Electronic magazine designed exclusively for tablet computers

Posted

Sean Ireland
Research showing that users have different usage patterns for their tablet computers than their desktops, laptops and mobile phones has inspired The Virginian-Pilot in Norfolk, Va., to create a new daily electronic magazine.

On Aug. 4, the Landmark Community Newspapers LLC-owned newspaper launched Evening Pilot, a weekday night and Sunday morning magazine exclusively for tablet computers. An iPad app for Evening Pilot is available now. Apps for other tablets are coming soon.

The early returns are encouraging. In just one week, The Virginian-Pilot's Evening Pilot app was downloaded nearly 4,000 times and Evening Pilot had more than 250,000 page views. Advertising sponsorship of the app's loading page is sold out for three months, and readers were generating lots of positive feedback through the app's survey tools.

They're all good signs that the newspaper's concept for a product specifically designed for the desires of tablet readers is fleshing out the research that inspired the product.

 

Late last year Virginian-Pilot editor Denis Finley read studies that indicated tablet news readers have far different habits than people who consume their news in print or on their smartphones, desktops and laptops. "[Tablet readers] read in the evening and like lots of visuals and long-form stories," he said. He found that people used their other devices in shorter bursts during the day, searching for breaking news, traffic or weather updates.

Finley described the difference as a lean-back approach vs. a lean-forward one. With their tablets, consumers are looking for deeper reads. They're ready to sit back at night and unwind. They spend more time with the tablet, and they want to enjoy the content they read.

With that in mind, staff members representing all of The Virginian-Pilot's departments met to examine options for reaching that audience. The committee, led by Katrice Hardy, came up with the idea for Evening Pilot – a concept that is a combination of magazine and reincarnation of an evening newspaper. Hardy was later named tablet editor.

"The content is tailored is for what we know about the tablet reader," Finley said. "They want to read interesting stories and engaging content – content they can't get anywhere else, so we pick and choose stories that might not appear in the newspaper and tailor them to the tablet audience. We are trying to create a unique product."

Of course, Evening Pilot also has content that appears in the daily newspaper, but EP readers get it earlier and with extra features not available anywhere else. As part of a series revisiting the case of convicted naval spy John Walker, tablet readers were able to see timelines of the events in the case and the Cold War, graphic representations of the KGB and tools of the spy trade, and an interactive map marking locations in the Norfolk area where Walker lived and where he made drops of information for his Soviet handler.

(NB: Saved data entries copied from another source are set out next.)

/-- Results of a copied stripe (R199, R218, R219, R242). -/
def Firing.bytesOut (f : Firing) (st : Stripe) (bs : List (Byte × Bool)) : StripeOut :=
  if f.desc.kind == 0xA then
    let w := f.desc.b
    let n := st.hi - st.lo
    let per := locPer w
    let flits := piecesOf 64 bs
    let at1 (k : Nat) : List Byte × List Byte × Bool :=
      let g := flits.getD (k / per) []
      let raw := g.map (·.1)
      (bytesAt raw (w * (k % per)) w, bytesAt raw (w * per + 2 * (k % per)) 2, anyBad g)
    f.locOut 0x04 st w ((List.range n).map at1)
  else
    let part := f.runLen st bs.length
    { flits := (packRuns 0x04 part bs).map (fun (i, x) => f.downFlit 0x04 st x i none),
      result := (piecesOf (max 1 part) bs).flatMap zeroPoisoned, poison := anyBad bs }

/-! ### A stripe at the kiln -/

/-- What a stripe's data is, once it is there. -/
inductive StripeData where
  | cells (cs : List Cell) (ps : List (List (Nat × Cell)))
  | bytes (bs : List (Byte × Bool))
  | none

/-- A stripe's data: none while it is not complete. A firing that no member feeds has none to wait for. -/
def State.stripeData (s : State) (f : Firing) (st : Stripe) : Option StripeData :=
  let n := st.hi - st.lo
  if f.isGlaze then
    if (upFrom st.lo n).all (s.glazeDone f) then some (.cells ((upFrom st.lo n).map (s.glazeCell f)) []) else none
  else if f.contributors.isEmpty then some .none
  else if f.isBytes then
    let bs := tget [] f.held st.ix
    if (f.contributors.map (f.memberBytes st)).foldl (· + ·) 0 ≤ bs.length then some (.bytes bs) else none
  else
    let cs := tget [] f.values st.ix
    if n ≤ cs.length then some (.cells cs (tget [] f.scanIn st.ix)) else none

/-- An accumulator after a stripe's entries. The first entry fixes its placement; POSITION entries move its end on. -/
def State.kaccFeed (s : State) (f : Firing) (st : Stripe) (cs : List Cell) : State × Bool :=
  let d := f.desc
  let k := s.kacc d.kacc
  let (k2, bad) := k.feedAll (f.partArith 0) d f.span.1 st.lo cs
  (s.modKacc d.kacc (fun _ => { k2 with
    place := some (k.place.getD d.kPlace), spanEnd := if d.mode || d.kPlace then k.spanEnd else f.span.1 + 2 ^ f.span.2 }), bad)

/-- The free bytes of elements that MAPPED_OUT took from a GLAZE (R552). -/
def Firing.glazeHoles (f : Firing) (st : Stripe) (tick : Nat) (o : StripeOut) : StripeOut :=
  let w := outSize f.desc
  let holes := (upFrom st.lo (st.hi - st.lo)).filter f.depFailed.contains
  if holes.isEmpty then o
  else
    let bs := (numbered 0 o.result).map (fun (i, b) => if holes.contains (st.lo + i / w) then (Config.openByte (tick + i) i, false) else (b, false))
    let poisonAt (c : Carry) : Bool := c.flit.poison
    let fs := (numbered 0 (packBytes 0x01 bs)).map (fun (i, x) =>
      f.downFlit 0x01 st { x with poison := (o.flits[i]?).any poisonAt } (64 * i) none)
    { o with result := bs.map (·.1), flits := fs }

/-- The flits of a stripe and what is kept of it. Nothing is forwarded of an attempt that has overflowed (R142). -/
def State.deliver (s : State) (f : Firing) (p : Nat) (st : Stripe) (o : StripeOut) : State :=
  let segs (b : Bool) (xs : List Nat) : List Nat := if b then addOnce xs st.seg else xs
  let ovf := f.ovf || o.ovf
  let t := s.modFiring f.uid (fun x => { x with
    result := tset [] x.result st.ix o.result, aux := tset [] x.aux st.ix o.aux, scan := tset [] x.scan st.ix o.scan,
    range := x.range || o.range || o.bad, rangeBad := x.rangeBad || o.bad, rangeSegs := segs (o.range || o.bad) x.rangeSegs,
    poisoned := x.poisoned || o.poison, ovf := ovf, ovfSegs := segs o.ovf x.ovfSegs })
  if ovf || !delivers f.desc then t
  else t.sendFlits f p (if f.desc.kind == 5 then o.flits else f.closeStripe p st o.flits)

/-- The kiln finishes a complete stripe of a plane. Effects beyond the tree happen once (R396). -/
def State.finishStripe (s : State) (f : Firing) (p : Nat) (st : Stripe) (dat : StripeData) (pre : List Cell) : State :=
  let d := f.part st.seg
  let a := f.partArith st.seg
  let once := !f.appliedStripes.contains st.ix
  let s := s.modFiring f.uid (fun x => { x with doneIx := tmod 0 x.doneIx p (· + 1), appliedStripes := addOnce x.appliedStripes st.ix })
  match dat with
  | .bytes bs =>
    let o := f.bytesOut st bs
    let n := if d.kind == 0xA && once then
        f.dropped ((numbered 0 (piecesOf 2 o.aux)).filterMap (fun (k, x) =>
          if (piecesOf 64 bs).getD (k / locPer d.b) [] |> anyBad then none else some (ofLe x)))
      else 0
    (s.deliver f p st o).modFiring f.uid (fun x => { x with drop := x.drop + n })
  | .none =>
    if d.kFinal then
      let k := s.kacc d.kacc
      s.deliver f p st (f.reduceOut st (withPreload a ((upFrom st.lo (st.hi - st.lo)).map (k.final a d)) pre))
    else s
  | .cells cs ps =>
    let spill := cs.any (·.ovf)
    if f.isGlaze then s.deliver f p st (f.glazeHoles st s.tick (f.reduceOut st cs))
    else if f.isAdd then
      let s := s.modFiring f.uid (fun x => { x with
        ovf := x.ovf || spill, rangeBad := x.rangeBad || cs.any (·.range), range := x.range || cs.any (·.range) })
      if once && !scaledPart d then s.depAdd f st.lo cs else s
    else if d.kind == 5 then s.deliver f p st { f.scanOut p st ps pre with ovf := spill || (f.scanOut p st ps pre).ovf }
    else if d.kFeed then
      if cs.any (·.poison) then
        (s.modFiring f.uid (fun x => { x with depPoison := true })).decideEnd f.uid stFault (f.poisonRank.getD 0xFFFF) clDepositPoison.toNat
      else
        let (t, bad) := if once then s.kaccFeed f st cs else (s, false)
        let t := t.modFiring f.uid (fun x => x.markRange st.seg bad)
        if d.kFinal then
          let k := t.kacc d.kacc
          t.deliver f p st (f.reduceOut st (withPreload a ((upFrom st.lo (st.hi - st.lo)).map (k.final a d)) pre))
        else t
    else s.deliver f p st (f.reduceOut st (withPreload a cs pre))

/-- Whether a firing's flow waits for memory to accept an add (R553). -/
def State.flowWaits (s : State) (f : Firing) : Bool := f.isAdd && s.dep.queue.any (fun r => r.uid == f.uid)

/-- The next stripe of a plane, if it is complete. -/
def State.advanceOne (s : State) (uid p : Nat) : Option State :=
  match s.firing? uid with
  | none => none
  | some f =>
    if f.st != .granted || s.flowWaits f then none
    else match (f.planeOrder p)[tget 0 f.doneIx p]? with
    | none => none
    | some ix => match f.stripe? ix with
      | none => none
      | some st => match s.stripeData f st, f.preloadCells st with
        | some dat, some pre => some (s.finishStripe f p st dat pre)
        | _, _ => none

/-- Finishes the complete stripes of a plane in order. -/
def State.advancePlane (uid p : Nat) : Nat → State → State
  | 0, s => s
  | fuel + 1, s => match s.advanceOne uid p with
    | none => s
    | some t => State.advancePlane uid p fuel t

/-- Whether every stripe of a firing's current attempt has been finished. -/
def Firing.allDone (f : Firing) : Bool :=
  (!f.count2 || f.phase1Done) && f.usesNow.all (fun p => decide ((f.planeOrder p).length ≤ tget 0 f.doneIx p))

/-- The adds of a scaled DEPOSIT follow when the whole attempt has drained without an overflow (R144). -/
def State.scaledAdds (s : State) (uid : Nat) : State :=
  match s.firing? uid with
  | none => s
  | some f =>
    if f.st == .granted && f.isAdd && scaledPart f.desc && f.allDone && !f.ovf && f.phase1Done == false then
      f.stripes.foldl (fun a st => match a.firing? uid with
        | some g => a.depAdd g st.lo (tget [] g.values st.ix)
        | none => a) (s.modFiring uid (fun x => { x with phase1Done := true }))
    else s

/-- The count vector follows the results (R243): COUNT flits on the plane of phase 1, once every stripe is done. -/
def State.sendCounts (s : State) (uid : Nat) : State :=
  match s.firing? uid with
  | none => s
  | some f =>
    let ix := f.stripes.length
    if f.st == .granted && f.desc.countRec && f.allDone && (tget [] f.aux ix).isEmpty then
      (s.modFiring uid (fun x => { x with aux := tset [] x.aux ix f.countVector })).sendFlits f f.phasePlane
        ((numbered 0 (piecesOf 64 f.countVector)).map (fun (i, bs) =>
          { flit := { type := 0x06, setter := BitVec.ofNat 10 (f.setter.getD 0), payload := payload64 bs }, ix := ix, off := 64 * i }))
    else s
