/-- LINK_NAK_RECEIVE: the LINK_NAK on a link is for the sender of the other direction. -/
def execLinkNakReceive (key : Nat) (err : BitVec 568) (s : State) : Host.Outcome State Fault Refusal :=
  let k := s.link key
  match k.offer with
  | none => .next s
  | some c =>
    if !isBridge key || k.failed || c.flit.type != 0xF0 then .next s
    else
      let (x, good, k) := k.bridgeTake s.time c err
      if !good then .next ((s.setLink key { k with crcErr := satInc k.crcErr }).drive key)
      else
        let r := keyReverse key
        let t := s.setLink key k
        match (t.link r).resendFrom (BitVec.ofNat 16 (numAt x.flit.payload 0 2)) with
        | some y => .next ((t.setLink r y).driveAll [key, r])
        | none => .next ((t.cutLink r 3).drive key)

/-- LINK_NAK_REPEAT: 32 flits without replay have come while the receiver waits. -/
def execLinkNakRepeat (key : Nat) (s : State) : Host.Outcome State Fault Refusal :=
  let k := s.link key
  match k.waiting with
  | none => .next s
  | some n =>
    if !isBridge key || k.failed || k.repeated || decide (k.noReplay < 32) then .next s
    else .next ((s.setLink key { k with nak := some n, repeated := true, noReplay := 0, nakRepeat := satInc k.nakRepeat }).drive
      (keyReverse key))

/-- BRIDGE_RETRY_EXHAUSTED: 32 more have come after the repeat. -/
def execBridgeRetryExhausted (key : Nat) (s : State) : Host.Outcome State Fault Refusal :=
  let k := s.link key
  if !isBridge key || k.failed || k.waiting.isNone || !k.repeated || decide (k.noReplay < 32) then .next s
  else .next (s.cutLink key 3)

/-! ### Twins and stage cones (R386, R399, R400) -/

/-- A twin's fault at a node position: the other takes over, or the pair is lost. -/
def State.twinFault (s : State) (ix : Nat) (t : Twin) : State :=
  let n := s.stat ix
  let ctl := ix / 4 % 2 == 1
  let out := match t with
    | .a => n.aOut
    | .b => n.bOut
  if n.pairOut || out then s
  else if n.aOut || n.bOut then
    if ctl then s.modStat ix (fun n => n.pairLost 9) else s.losePair ix 7
  else (s.modStat ix (fun n => n.twinOut t (if ctl then 8 else 5))).nodeEvent ix (if ctl then 8 else 5) (twinCode t) 0

/-- The kiln's own control-path pair lost: no more admission (R400). -/
def State.noteKilnCtl (s : State) : State :=
  if (s.ctlNode (nodeIx 0 true 0)).stat.pairOut then s.modKiln (fun k => { k with admitStopped := true }) else s

/-- Whether a node index names a control-path node. -/
def isCtl (ix : Nat) : Bool := ix / 4 % 2 == 1

/-- The twins of a control-path node differ and neither residue check fires: the pair is lost, for nothing tells which is wrong
(R400, Table 12.6; assumption log 95). -/
def State.ctlDiffers (s : State) (ix : Nat) : State :=
  s.modStat ix (fun n => { n with miscompare := satInc n.miscompare }.pairLost 9)

/-- TWIN_RESIDUE_FIRE: a residue check or SECDED of a twin, counted and resolved; on the control path also a copy of its link that
fails its CRC-24 (R399), or a compare that differs. -/
def execTwinResidueFire (node : Nat) (f : TwinFire) (s : State) : Host.Outcome State Fault Refusal :=
  if !s.nodeBuilt (qOf node) || (s.stat node).pairOut then .next s
  else match f.cause with
  | .residue => .next ((s.modStat node (fun n => n.residue f.twin)).twinFault node f.twin).noteKilnCtl
  | .linkCrc => if isCtl node then .next (s.twinFault node f.twin).noteKilnCtl else .next s
  | .compare => if isCtl node then .next (s.ctlDiffers node).noteKilnCtl else .next s

/-- One copy of a leaf port's own control link fails, upward: the other copy serves, with an event of kind 0x08 (Table 12.2). -/
def State.leafCopyLost (s : State) (leaf : Nat) (copy : Twin) : State :=
  let p := s.leaf leaf
  let was := match copy with
    | .a => p.ctlA
    | .b => p.ctlB
  if was then s
  else
    (s.setLeaf leaf (match copy with
      | .a => { p with ctlA := true }
      | .b => { p with ctlB := true })).fault
      { kind := 8, rank := s.cfg.rankOf leaf, wh := leaf, twin := twinCode copy, ctrl := true } (s.leafSags leaf)

/-- STAGE_CONE_EXPIRY: a datapath link that waits for a handshake fails; a copy of a control-path link is the fault of the twin that
drives it, on a leaf port's control link of its cluster node's twin; upward that link has two copies of the leaf port's own (R399). -/
def execStageConeExpiry (h : Handshake) (s : State) : Host.Outcome State Fault Refusal :=
  match h with
  | .link key => if (s.link key).failed || (s.link key).offer.isNone then .next s else .next (s.cutLink key 4)
  | .ctrl node t => if !s.nodeBuilt (qOf node) || node / 4 % 2 == 0 then .next s else .next (s.twinFault node t).noteKilnCtl
  | .leafCtrl leaf t .down => if !s.leafExists leaf then .next s else .next (s.twinFault (leafCtl leaf) t)
  | .leafCtrl leaf t .up => if !s.leafExists leaf then .next s else .next (s.leafCopyLost leaf t)

/-! ### Result flits at a leaf port -/

/-- Where bytes of a result flit go: an address for each, in the order of the flit. -/
abbrev Placed := List (Nat × Byte)

/-- Bytes laid from an address. -/
def bytesFrom (a : Nat) (bs : List Byte) : Placed := (numbered 0 bs).map (fun e => (a + e.1, e.2))

/-- The address of an element of the result, none for one that the member does not receive (R215). -/
def elemAddr (d : Desc) (pad : Bool) (w : Who) (base size k : Nat) : Option Nat :=
  let (lo, hi) := sliceRange d pad w
  if lo ≤ k && k < hi then some (base + (k - lo) * size) else none

/-- Bytes of a run of result bytes that starts `pos` bytes into the part's result vector. -/
def runBytes (d : Desc) (pad : Bool) (w : Who) (base size pos : Nat) (bs : List Byte) : Placed :=
  (numbered pos bs).filterMap (fun (i, b) => (elemAddr d pad w base size (i / size)).map (fun a => (a + i % size, b)))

There's also a quiz on the world of espionage. "All of that stuff is tablet only," Finley said. "It's a lot of fun, and it's got the things that tablet readers say they use and want."

In addition to Hardy, the editor, Evening Pilot has its own reporter photo editor and graphic designer drafted from the roster of The Virginian-Pilot's newsroom. The app was built to The Pilot's specs by the newspaper's mobile vendor Spreed Inc.

Starting in September, when The Virginian-Pilot launches a paid digital subscription model, EP will be metered with a limited number of stories available to readers before they will be prompted to subscribe to it. Any subscriber can download the app for free. Banner ads from The Virginian-Pilot's website are also sent to Evening Pilot, and the paper's advertising staff has sold sponsorship of the app's loading page for its first three months.

The early success of EP can be attributed in part to having all of the newspaper's departments represented on the concept committee. "We are pretty collaborative organization. We've broken down a lot of the walls that have existed between departments," Finley said. "There's still a line so we can make sure we are independent, but we want to make money and sell our product, and to do that we work very closely with the ad department. It's a necessity in the business now."

Preparing for the future is also a necessity. "We have to bridge the gap between print and digital, and this tablet app will help us accomplish that," Finley said. "Someday everything will be digital. I think that's still pretty far away, but you've got to think now about bridging the gap. This is one way we are doing it. We're building expertise and audience and showing our community that we're not standing still."